If your perspective is that of a 13-year-old boy, everything looks glum this time of year, and nothing tastes good, either.

It’s the time of year when we need a major overhaul in the lunchbox, to prevent the sandwich from coming back home uneaten, the OJ coming home undrunk and the apple sauce container unopened.
My boy is a little fussy in the lunchbox department anyway, and I am constantly looking for ways to spruce up his lunch. I’m happy when his insulated lunch bag comes home with just a couple of crusts and an apple core in amongst the empty containers.

I am sad when the sandwich has been rewrapped with what looks like little mouse nibbles taken out of one side, the drink bottle is as full as it was when it left home and the tangerine is unpeeled.
More food for the chickens, but it is the boy I’m trying to nourish.

So mid-winter, we go for variety, for the change of pace.

Sandwich suspension

We’re on a sandwich hiatus. It’s time for pasta salad with cheese and peas in a bowl with a lid. Or a container of sliced celery and carrots, with a tiny tub of hummus as a dip. Maybe sliced pork with a chili sauce for dipping.

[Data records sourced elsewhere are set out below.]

-- ==== Sys2Proof/Word.lean ====
section
/-! DEFINITION. The machine's two word types and the names its operand fields select (`00_scope.md` R6; `10_state.md` R27 to R30). -/

namespace Sys2Proof

/-- A data register or one byte of memory (R6). -/
abbrev Byte := BitVec 8

/-- A register pair, SP, PC or a memory address (R6). -/
abbrev Word := BitVec 16

/-- The seven 8-bit registers an operand field can name (R27). F is reached only through AF and the flags. -/
inductive Reg8 where
  | b | c | d | e | h | l | a
deriving DecidableEq, Repr

/-- The 8-bit operand `r8[k]`: a named register or the byte in memory at HL (R27). -/
inductive Operand8 where
  | reg (r : Reg8)
  | memHL
deriving DecidableEq, Repr

/-- The pair `rp[p]` of the 16-bit load, INC, DEC and ADD HL forms (R28). -/
inductive Pair where
  | bc | de | hl | sp
deriving DecidableEq, Repr

/-- The pair `rp2[p]` of PUSH and POP (R29). -/
inductive StackPair where
  | bc | de | hl | af
deriving DecidableEq, Repr

/-- The condition of JP, JR, CALL and RET (R30). -/
inductive Cond where
  | nz | z | nc | c
deriving DecidableEq, Repr

/-- The eight accumulator operations, in the order of the field `o` (`30_encoding.md` R71). -/
inductive AluOp where
  | add | adc | sub | sbc | and | xor | or | cp
deriving DecidableEq, Repr

/-- The eight rows of the CB rotate and shift block (`30_encoding.md` R80). -/
inductive RotOp where
  | rlc | rrc | rl | rr | sla | sra | swap | srl
deriving DecidableEq, Repr

end Sys2Proof
end

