-- ==== Sys2Proof/Machine/Dispatch.lean ====
section
/-! DEFINITION. The one dispatcher (`30_encoding.md` R83): an arm for each row of `opcode_table.json`, in the table's order, each a call of that row's meaning. -/

namespace Sys2Proof.Machine
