-- ==== Sys2Proof/Laws/Families.lean ====
section
/-! SUPPORT. Every instruction is a member of one family: the case principle that proves a property of all 512 constructors from one case a family. -/

namespace Sys2Proof
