-- ==== Sys2Proof/Laws/PerInstr.lean ====
section
/-! SUPPORT. A property of every instruction as syntax, one lemma a constructor: how many bytes its encoding has. -/

namespace Sys2Proof.Laws.EncodedLength

/-- The encoding has one to three bytes, and as many as its first byte alone fixes (`30_encoding.md` R70); the bare
prefix 0xCB, one byte, is the exception, since its second byte is fetched by its handler (R106). -/
def Statement (i : Instr) : Prop :=
  1 ≤ (encode i).length ∧ (encode i).length ≤ 3 ∧
    (i.selfContained = true → opcodeLength .two ((encode i).headD 0) = (encode i).length)
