-- ==== Sys2Proof/Tests/Slice0.lean ====
section
/-! SUPPORT. Tests. Decoding is checked against the two maps of `30_encoding.md` R78 and R81, single steps against the vectors of `95_test_vectors.md` (the vector's id is in the name), and every obligation's hypotheses against a concrete state that meets them. -/

namespace Sys2Proof.Tests

open Sys2Proof.Machine

/-- The base state of the vectors: the reset state with PC = 0xC000, and the given bytes stored there. -/
def code (bytes : List Byte) : State := ({ State.reset with pc := 0xC000 } : State).placeBytes 0xC000 bytes

/-- What `g` reads in the next state. -/
def after {α : Type} (r : Result) (g : State → α) : Option α :=
  match r with
  | .next t => some (g t)
  | .fault _ => none
  | .refused _ => none

/-! ## WellFormed: each check refuses an ill-formed term -/

theorem test_wf_refuses_bare_prefix : Instr.prefixCb.selfContained = false ∧ Instr.prefixCb.wellFormed = false := by
  decide
theorem test_wf_refuses_illegal_byte : Instr.illegalD3.hasTableEntry = false ∧ Instr.illegalD3.wellFormed = false := by
  decide
theorem test_wf_accepts : (Instr.ldBCN16 0x1234).wellFormed = true ∧ Instr.bit7MemHL.wellFormed = true := by decide

/-! ## Decoding: the maps of R78 (with the bytes 0x34, 0x12 after the opcode) and R81 -/

theorem test_decode_op_0x : [0x00, 0x01, 0x02, 0x03, 0x04, 0x05, 0x06, 0x07, 0x08, 0x09, 0x0A, 0x0B, 0x0C, 0x0D, 0x0E, 0x0F].map (fun op => decodeBytes op 0x34 0x12) =
    [.nop, .ldBCN16 0x1234, .ldMemBCA, .incBC, .incB, .decB, .ldBN8 0x34, .rlca, .ldMemN16SP 0x1234, .addHLBC,
     .ldAMemBC, .decBC, .incC, .decC, .ldCN8 0x34, .rrca] := by decide
theorem test_decode_op_1x : [0x10, 0x11, 0x12, 0x13, 0x14, 0x15, 0x16, 0x17, 0x18, 0x19, 0x1A, 0x1B, 0x1C, 0x1D, 0x1E, 0x1F].map (fun op => decodeBytes op 0x34 0x12) =
    [.stop 0x34, .ldDEN16 0x1234, .ldMemDEA, .incDE, .incD, .decD, .ldDN8 0x34, .rla, .jrE8 0x34, .addHLDE,
     .ldAMemDE, .decDE, .incE, .decE, .ldEN8 0x34, .rra] := by decide
theorem test_decode_op_2x : [0x20, 0x21, 0x22, 0x23, 0x24, 0x25, 0x26, 0x27, 0x28, 0x29, 0x2A, 0x2B, 0x2C, 0x2D, 0x2E, 0x2F].map (fun op => decodeBytes op 0x34 0x12) =
    [.jrNZE8 0x34, .ldHLN16 0x1234, .ldMemHLIncA, .incHL, .incH, .decH, .ldHN8 0x34, .daa, .jrZE8 0x34,
     .addHLHL, .ldAMemHLInc, .decHL, .incL, .decL, .ldLN8 0x34, .cpl] := by decide
theorem test_decode_op_3x : [0x30, 0x31, 0x32, 0x33, 0x34, 0x35, 0x36, 0x37, 0x38, 0x39, 0x3A, 0x3B, 0x3C, 0x3D, 0x3E, 0x3F].map (fun op => decodeBytes op 0x34 0x12) =
    [.jrNCE8 0x34, .ldSPN16 0x1234, .ldMemHLDecA, .incSP, .incMemHL, .decMemHL, .ldMemHLN8 0x34, .scf,
     .jrCE8 0x34, .addHLSP, .ldAMemHLDec, .decSP, .incA, .decA, .ldAN8 0x34, .ccf] := by decide
theorem test_decode_op_4x : [0x40, 0x41, 0x42, 0x43, 0x44, 0x45, 0x46, 0x47, 0x48, 0x49, 0x4A, 0x4B, 0x4C, 0x4D, 0x4E, 0x4F].map (fun op => decodeBytes op 0x34 0x12) =
    [.ldBB, .ldBC, .ldBD, .ldBE, .ldBH, .ldBL, .ldBMemHL, .ldBA, .ldCB, .ldCC, .ldCD, .ldCE, .ldCH, .ldCL,
     .ldCMemHL, .ldCA] := by decide
theorem test_decode_op_5x : [0x50, 0x51, 0x52, 0x53, 0x54, 0x55, 0x56, 0x57, 0x58, 0x59, 0x5A, 0x5B, 0x5C, 0x5D, 0x5E, 0x5F].map (fun op => decodeBytes op 0x34 0x12) =
    [.ldDB, .ldDC, .ldDD, .ldDE, .ldDH, .ldDL, .ldDMemHL, .ldDA, .ldEB, .ldEC, .ldED, .ldEE, .ldEH, .ldEL,
     .ldEMemHL, .ldEA] := by decide
theorem test_decode_op_6x : [0x60, 0x61, 0x62, 0x63, 0x64, 0x65, 0x66, 0x67, 0x68, 0x69, 0x6A, 0x6B, 0x6C, 0x6D, 0x6E, 0x6F].map (fun op => decodeBytes op 0x34 0x12) =
    [.ldHB, .ldHC, .ldHD, .ldHE, .ldHH, .ldHL, .ldHMemHL, .ldHA, .ldLB, .ldLC, .ldLD, .ldLE, .ldLH, .ldLL,
     .ldLMemHL, .ldLA] := by decide
theorem test_decode_op_7x : [0x70, 0x71, 0x72, 0x73, 0x74, 0x75, 0x76, 0x77, 0x78, 0x79, 0x7A, 0x7B, 0x7C, 0x7D, 0x7E, 0x7F].map (fun op => decodeBytes op 0x34 0x12) =
    [.ldMemHLB, .ldMemHLC, .ldMemHLD, .ldMemHLE, .ldMemHLH, .ldMemHLL, .halt, .ldMemHLA, .ldAB, .ldAC, .ldAD,
     .ldAE, .ldAH, .ldAL, .ldAMemHL, .ldAA] := by decide
theorem test_decode_op_8x : [0x80, 0x81, 0x82, 0x83, 0x84, 0x85, 0x86, 0x87, 0x88, 0x89, 0x8A, 0x8B, 0x8C, 0x8D, 0x8E, 0x8F].map (fun op => decodeBytes op 0x34 0x12) =
    [.addAB, .addAC, .addAD, .addAE, .addAH, .addAL, .addAMemHL, .addAA, .adcAB, .adcAC, .adcAD, .adcAE,
     .adcAH, .adcAL, .adcAMemHL, .adcAA] := by decide
theorem test_decode_op_9x : [0x90, 0x91, 0x92, 0x93, 0x94, 0x95, 0x96, 0x97, 0x98, 0x99, 0x9A, 0x9B, 0x9C, 0x9D, 0x9E, 0x9F].map (fun op => decodeBytes op 0x34 0x12) =
    [.subAB, .subAC, .subAD, .subAE, .subAH, .subAL, .subAMemHL, .subAA, .sbcAB, .sbcAC, .sbcAD, .sbcAE,
     .sbcAH, .sbcAL, .sbcAMemHL, .sbcAA] := by decide
theorem test_decode_op_Ax : [0xA0, 0xA1, 0xA2, 0xA3, 0xA4, 0xA5, 0xA6, 0xA7, 0xA8, 0xA9, 0xAA, 0xAB, 0xAC, 0xAD, 0xAE, 0xAF].map (fun op => decodeBytes op 0x34 0x12) =
    [.andAB, .andAC, .andAD, .andAE, .andAH, .andAL, .andAMemHL, .andAA, .xorAB, .xorAC, .xorAD, .xorAE,
     .xorAH, .xorAL, .xorAMemHL, .xorAA] := by decide
theorem test_decode_op_Bx : [0xB0, 0xB1, 0xB2, 0xB3, 0xB4, 0xB5, 0xB6, 0xB7, 0xB8, 0xB9, 0xBA, 0xBB, 0xBC, 0xBD, 0xBE, 0xBF].map (fun op => decodeBytes op 0x34 0x12) =
    [.orAB, .orAC, .orAD, .orAE, .orAH, .orAL, .orAMemHL, .orAA, .cpAB, .cpAC, .cpAD, .cpAE, .cpAH, .cpAL,
     .cpAMemHL, .cpAA] := by decide
theorem test_decode_op_Cx : [0xC0, 0xC1, 0xC2, 0xC3, 0xC4, 0xC5, 0xC6, 0xC7, 0xC8, 0xC9, 0xCA, 0xCB, 0xCC, 0xCD, 0xCE, 0xCF].map (fun op => decodeBytes op 0x34 0x12) =
    [.retNZ, .popBC, .jpNZN16 0x1234, .jpN16 0x1234, .callNZN16 0x1234, .pushBC, .addAN8 0x34, .rst00, .retZ,
     .ret, .jpZN16 0x1234, .swapH, .callZN16 0x1234, .callN16 0x1234, .adcAN8 0x34, .rst08] := by decide
theorem test_decode_op_Dx : [0xD0, 0xD1, 0xD2, 0xD3, 0xD4, 0xD5, 0xD6, 0xD7, 0xD8, 0xD9, 0xDA, 0xDB, 0xDC, 0xDD, 0xDE, 0xDF].map (fun op => decodeBytes op 0x34 0x12) =
    [.retNC, .popDE, .jpNCN16 0x1234, .illegalD3, .callNCN16 0x1234, .pushDE, .subAN8 0x34, .rst10, .retC,
     .reti, .jpCN16 0x1234, .illegalDB, .callCN16 0x1234, .illegalDD, .sbcAN8 0x34, .rst18] := by decide
theorem test_decode_op_Ex : [0xE0, 0xE1, 0xE2, 0xE3, 0xE4, 0xE5, 0xE6, 0xE7, 0xE8, 0xE9, 0xEA, 0xEB, 0xEC, 0xED, 0xEE, 0xEF].map (fun op => decodeBytes op 0x34 0x12) =
    [.ldhMemN8A 0x34, .popHL, .ldMemCA, .illegalE3, .illegalE4, .pushHL, .andAN8 0x34, .rst20, .addSPE8 0x34,
     .jpHL, .ldMemN16A 0x1234, .illegalEB, .illegalEC, .illegalED, .xorAN8 0x34, .rst28] := by decide
theorem test_decode_op_Fx : [0xF0, 0xF1, 0xF2, 0xF3, 0xF4, 0xF5, 0xF6, 0xF7, 0xF8, 0xF9, 0xFA, 0xFB, 0xFC, 0xFD, 0xFE, 0xFF].map (fun op => decodeBytes op 0x34 0x12) =
    [.ldhAMemN8 0x34, .popAF, .ldAMemC, .di, .illegalF4, .pushAF, .orAN8 0x34, .rst30, .ldHLSPE8 0x34, .ldSPHL,
     .ldAMemN16 0x1234, .ei, .illegalFC, .illegalFD, .cpAN8 0x34, .rst38] := by decide
theorem test_decode_cb_0x : [0x00, 0x01, 0x02, 0x03, 0x04, 0x05, 0x06, 0x07, 0x08, 0x09, 0x0A, 0x0B, 0x0C, 0x0D, 0x0E, 0x0F].map (fun b => decodeBytes 0xCB b 0x12) =
    [.rlcB, .rlcC, .rlcD, .rlcE, .rlcH, .rlcL, .rlcMemHL, .rlcA, .rrcB, .rrcC, .rrcD, .rrcE, .rrcH, .rrcL,
     .rrcMemHL, .rrcA] := by decide
theorem test_decode_cb_1x : [0x10, 0x11, 0x12, 0x13, 0x14, 0x15, 0x16, 0x17, 0x18, 0x19, 0x1A, 0x1B, 0x1C, 0x1D, 0x1E, 0x1F].map (fun b => decodeBytes 0xCB b 0x12) =
    [.rlB, .rlC, .rlD, .rlE, .rlH, .rlL, .rlMemHL, .rlA, .rrB, .rrC, .rrD, .rrE, .rrH, .rrL, .rrMemHL, .rrA] := by decide
theorem test_decode_cb_2x : [0x20, 0x21, 0x22, 0x23, 0x24, 0x25, 0x26, 0x27, 0x28, 0x29, 0x2A, 0x2B, 0x2C, 0x2D, 0x2E, 0x2F].map (fun b => decodeBytes 0xCB b 0x12) =
    [.slaB, .slaC, .slaD, .slaE, .slaH, .slaL, .slaMemHL, .slaA, .sraB, .sraC, .sraD, .sraE, .sraH, .sraL,
     .sraMemHL, .sraA] := by decide
theorem test_decode_cb_3x : [0x30, 0x31, 0x32, 0x33, 0x34, 0x35, 0x36, 0x37, 0x38, 0x39, 0x3A, 0x3B, 0x3C, 0x3D, 0x3E, 0x3F].map (fun b => decodeBytes 0xCB b 0x12) =
    [.swapB, .swapC, .swapD, .swapE, .swapH, .swapL, .swapMemHL, .swapA, .srlB, .srlC, .srlD, .srlE, .srlH,
     .srlL, .srlMemHL, .srlA] := by decide
theorem test_decode_cb_4x : [0x40, 0x41, 0x42, 0x43, 0x44, 0x45, 0x46, 0x47, 0x48, 0x49, 0x4A, 0x4B, 0x4C, 0x4D, 0x4E, 0x4F].map (fun b => decodeBytes 0xCB b 0x12) =
    [.bit0B, .bit0C, .bit0D, .bit0E, .bit0H, .bit0L, .bit0MemHL, .bit0A, .bit1B, .bit1C, .bit1D, .bit1E,
     .bit1H, .bit1L, .bit1MemHL, .bit1A] := by decide
theorem test_decode_cb_5x : [0x50, 0x51, 0x52, 0x53, 0x54, 0x55, 0x56, 0x57, 0x58, 0x59, 0x5A, 0x5B, 0x5C, 0x5D, 0x5E, 0x5F].map (fun b => decodeBytes 0xCB b 0x12) =
    [.bit2B, .bit2C, .bit2D, .bit2E, .bit2H, .bit2L, .bit2MemHL, .bit2A, .bit3B, .bit3C, .bit3D, .bit3E,
     .bit3H, .bit3L, .bit3MemHL, .bit3A] := by decide
theorem test_decode_cb_6x : [0x60, 0x61, 0x62, 0x63, 0x64, 0x65, 0x66, 0x67, 0x68, 0x69, 0x6A, 0x6B, 0x6C, 0x6D, 0x6E, 0x6F].map (fun b => decodeBytes 0xCB b 0x12) =
    [.bit4B, .bit4C, .bit4D, .bit4E, .bit4H, .bit4L, .bit4MemHL, .bit4A, .bit5B, .bit5C, .bit5D, .bit5E,
     .bit5H, .bit5L, .bit5MemHL, .bit5A] := by decide
theorem test_decode_cb_7x : [0x70, 0x71, 0x72, 0x73, 0x74, 0x75, 0x76, 0x77, 0x78, 0x79, 0x7A, 0x7B, 0x7C, 0x7D, 0x7E, 0x7F].map (fun b => decodeBytes 0xCB b 0x12) =
    [.bit6B, .bit6C, .bit6D, .bit6E, .bit6H, .bit6L, .bit6MemHL, .bit6A, .bit7B, .bit7C, .bit7D, .bit7E,
     .bit7H, .bit7L, .bit7MemHL, .bit7A] := by decide
theorem test_decode_cb_8x : [0x80, 0x81, 0x82, 0x83, 0x84, 0x85, 0x86, 0x87, 0x88, 0x89, 0x8A, 0x8B, 0x8C, 0x8D, 0x8E, 0x8F].map (fun b => decodeBytes 0xCB b 0x12) =
    [.res0B, .res0C, .res0D, .res0E, .res0H, .res0L, .res0MemHL, .res0A, .res1B, .res1C, .res1D, .res1E,
     .res1H, .res1L, .res1MemHL, .res1A] := by decide
theorem test_decode_cb_9x : [0x90, 0x91, 0x92, 0x93, 0x94, 0x95, 0x96, 0x97, 0x98, 0x99, 0x9A, 0x9B, 0x9C, 0x9D, 0x9E, 0x9F].map (fun b => decodeBytes 0xCB b 0x12) =
    [.res2B, .res2C, .res2D, .res2E, .res2H, .res2L, .res2MemHL, .res2A, .res3B, .res3C, .res3D, .res3E,
     .res3H, .res3L, .res3MemHL, .res3A] := by decide
theorem test_decode_cb_Ax : [0xA0, 0xA1, 0xA2, 0xA3, 0xA4, 0xA5, 0xA6, 0xA7, 0xA8, 0xA9, 0xAA, 0xAB, 0xAC, 0xAD, 0xAE, 0xAF].map (fun b => decodeBytes 0xCB b 0x12) =
    [.res4B, .res4C, .res4D, .res4E, .res4H, .res4L, .res4MemHL, .res4A, .res5B, .res5C, .res5D, .res5E,
     .res5H, .res5L, .res5MemHL, .res5A] := by decide
theorem test_decode_cb_Bx : [0xB0, 0xB1, 0xB2, 0xB3, 0xB4, 0xB5, 0xB6, 0xB7, 0xB8, 0xB9, 0xBA, 0xBB, 0xBC, 0xBD, 0xBE, 0xBF].map (fun b => decodeBytes 0xCB b 0x12) =
    [.res6B, .res6C, .res6D, .res6E, .res6H, .res6L, .res6MemHL, .res6A, .res7B, .res7C, .res7D, .res7E,
     .res7H, .res7L, .res7MemHL, .res7A] := by decide
theorem test_decode_cb_Cx : [0xC0, 0xC1, 0xC2, 0xC3, 0xC4, 0xC5, 0xC6, 0xC7, 0xC8, 0xC9, 0xCA, 0xCB, 0xCC, 0xCD, 0xCE, 0xCF].map (fun b => decodeBytes 0xCB b 0x12) =
    [.set0B, .set0C, .set0D, .set0E, .set0H, .set0L, .set0MemHL, .set0A, .set1B, .set1C, .set1D, .set1E,
     .set1H, .set1L, .set1MemHL, .set1A] := by decide
theorem test_decode_cb_Dx : [0xD0, 0xD1, 0xD2, 0xD3, 0xD4, 0xD5, 0xD6, 0xD7, 0xD8, 0xD9, 0xDA, 0xDB, 0xDC, 0xDD, 0xDE, 0xDF].map (fun b => decodeBytes 0xCB b 0x12) =
    [.set2B, .set2C, .set2D, .set2E, .set2H, .set2L, .set2MemHL, .set2A, .set3B, .set3C, .set3D, .set3E,
     .set3H, .set3L, .set3MemHL, .set3A] := by decide
theorem test_decode_cb_Ex : [0xE0, 0xE1, 0xE2, 0xE3, 0xE4, 0xE5, 0xE6, 0xE7, 0xE8, 0xE9, 0xEA, 0xEB, 0xEC, 0xED, 0xEE, 0xEF].map (fun b => decodeBytes 0xCB b 0x12) =
    [.set4B, .set4C, .set4D, .set4E, .set4H, .set4L, .set4MemHL, .set4A, .set5B, .set5C, .set5D, .set5E,
     .set5H, .set5L, .set5MemHL, .set5A] := by decide
theorem test_decode_cb_Fx : [0xF0, 0xF1, 0xF2, 0xF3, 0xF4, 0xF5, 0xF6, 0xF7, 0xF8, 0xF9, 0xFA, 0xFB, 0xFC, 0xFD, 0xFE, 0xFF].map (fun b => decodeBytes 0xCB b 0x12) =
    [.set6B, .set6C, .set6D, .set6E, .set6H, .set6L, .set6MemHL, .set6A, .set7B, .set7C, .set7D, .set7E,
     .set7H, .set7L, .set7MemHL, .set7A] := by decide
theorem test_decode_bare_prefix : decode [0xCB] = .ok .prefixCb := rfl
theorem test_decode_truncated : decode [0x01, 0x34] = .error (.truncated 0x01) ∧ decode [] = .error .empty := ⟨rfl, rfl⟩
theorem test_encode_words : encode (.callN16 0x1234) = [0xCD, 0x34, 0x12] ∧ encode .set7MemHL = [0xCB, 0xFE] ∧
    encode (.stop 0x00) = [0x10, 0x00] := by decide
theorem test_table_words : decodeTableWord 8 0x3E = some (.ldAN8 0x00) ∧ decodeTableWord 16 0x423E = some (.ldAN8 0x42) ∧
    decodeTableWord 16 0xCB7C = some .bit7H ∧ decodeTableWord 8 0xCB = some .prefixCb ∧
    decodeTableWord 24 0x1234C3 = some (.jpN16 0x1234) ∧ decodeTableWord 8 0xD3 = some .illegalD3 := by decide
theorem test_fetch_word : after (step (State.reset.withFetchWord 8 0x3C)) (fun t => (t.a, t.pc)) = some (0x02, 0x0101) := by
  decide +kernel
theorem test_fetch_word_cb : after (step (State.reset.withFetchWord 16 0xCB37)) (fun t => (t.a, t.pc)) =
    some (0x10, 0x0102) := by decide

Generally speaking, this boy doesn’t like to eat hot foods cold, so he’s not big on burritos or leftover pizza in his lunch box. But he will eat eggrolls cold, so if a colleague is heading out for Chinese food at lunch time, I’ll ask for a couple of takeout shrimp rolls.

My daughter was a lot easier when she was still of lunchbox age. She’d eat a salad, or slices of avocado with salsa, or cold rice and beans, or wraps or sandwiches or just about anything but peanut butter.

The boy is trickier. He craves meat, and while his dad and I don’t eat much, we figure he’s a growing boy who needs his protein. It does put me in the odd predicament of heading to the Italian deli to buy slices of things I never heard of and won’t eat myself, just to make him a sandwich he’ll relish. I have to trust the deli guy when he says things like “dry-cured sweet pancetta? He’ll love it!”

My son also has a lot of talking to do at lunch time, so he can’t be bothered with too many things that need utensils, and he doesn’t want anything too weird because of that time in first grade when one of his classmates said “Eeeeew” when he pulled out a container of steamed broccoli.

Variety of vittles


Online there’s a lot of advice about dressing up the lunchbox food, but most of it seems to do with cutting the same old stuff into cute shapes. That might work on second grade girls, but it doesn’t on middle-school boys.

I tried rolling up sandwich meats and cheese into a tortilla and slicing it into rounds — he complained it was too soggy. He will go for a plain roll-up — say, turkey and cheese slices, with a dab of mayo or mustard inside — at least occasionally.

In this time of winter doldrums, what he really craves is something that’s different from what he had the day before.

So we’re pulling out all the stops. Ants on a log one day (that’s celery slices with peanut butter and a few raisins, in case your were wondering). Thinly sliced cheese — he’s suddenly into Swiss — with rice crackers another. Grilled sandwiches (if I call it a panini instead of grilled ham and cheese, he goes for it!) or cheese and salsa melted into a toasted tortilla, folded over. But it’s got to be toasted enough so it doesn’t get soggy because, you know, “eeeeew.”

For the record, despite the first-grade trauma, he will eat steamed broccoli in his winter lunch. Just not every day.

Hopefully he’s home today, enjoying a snow day and the adventure of scrounging for leftovers he can heat up. But it will be back to the lunchbox tomorrow, and the next day, and the next.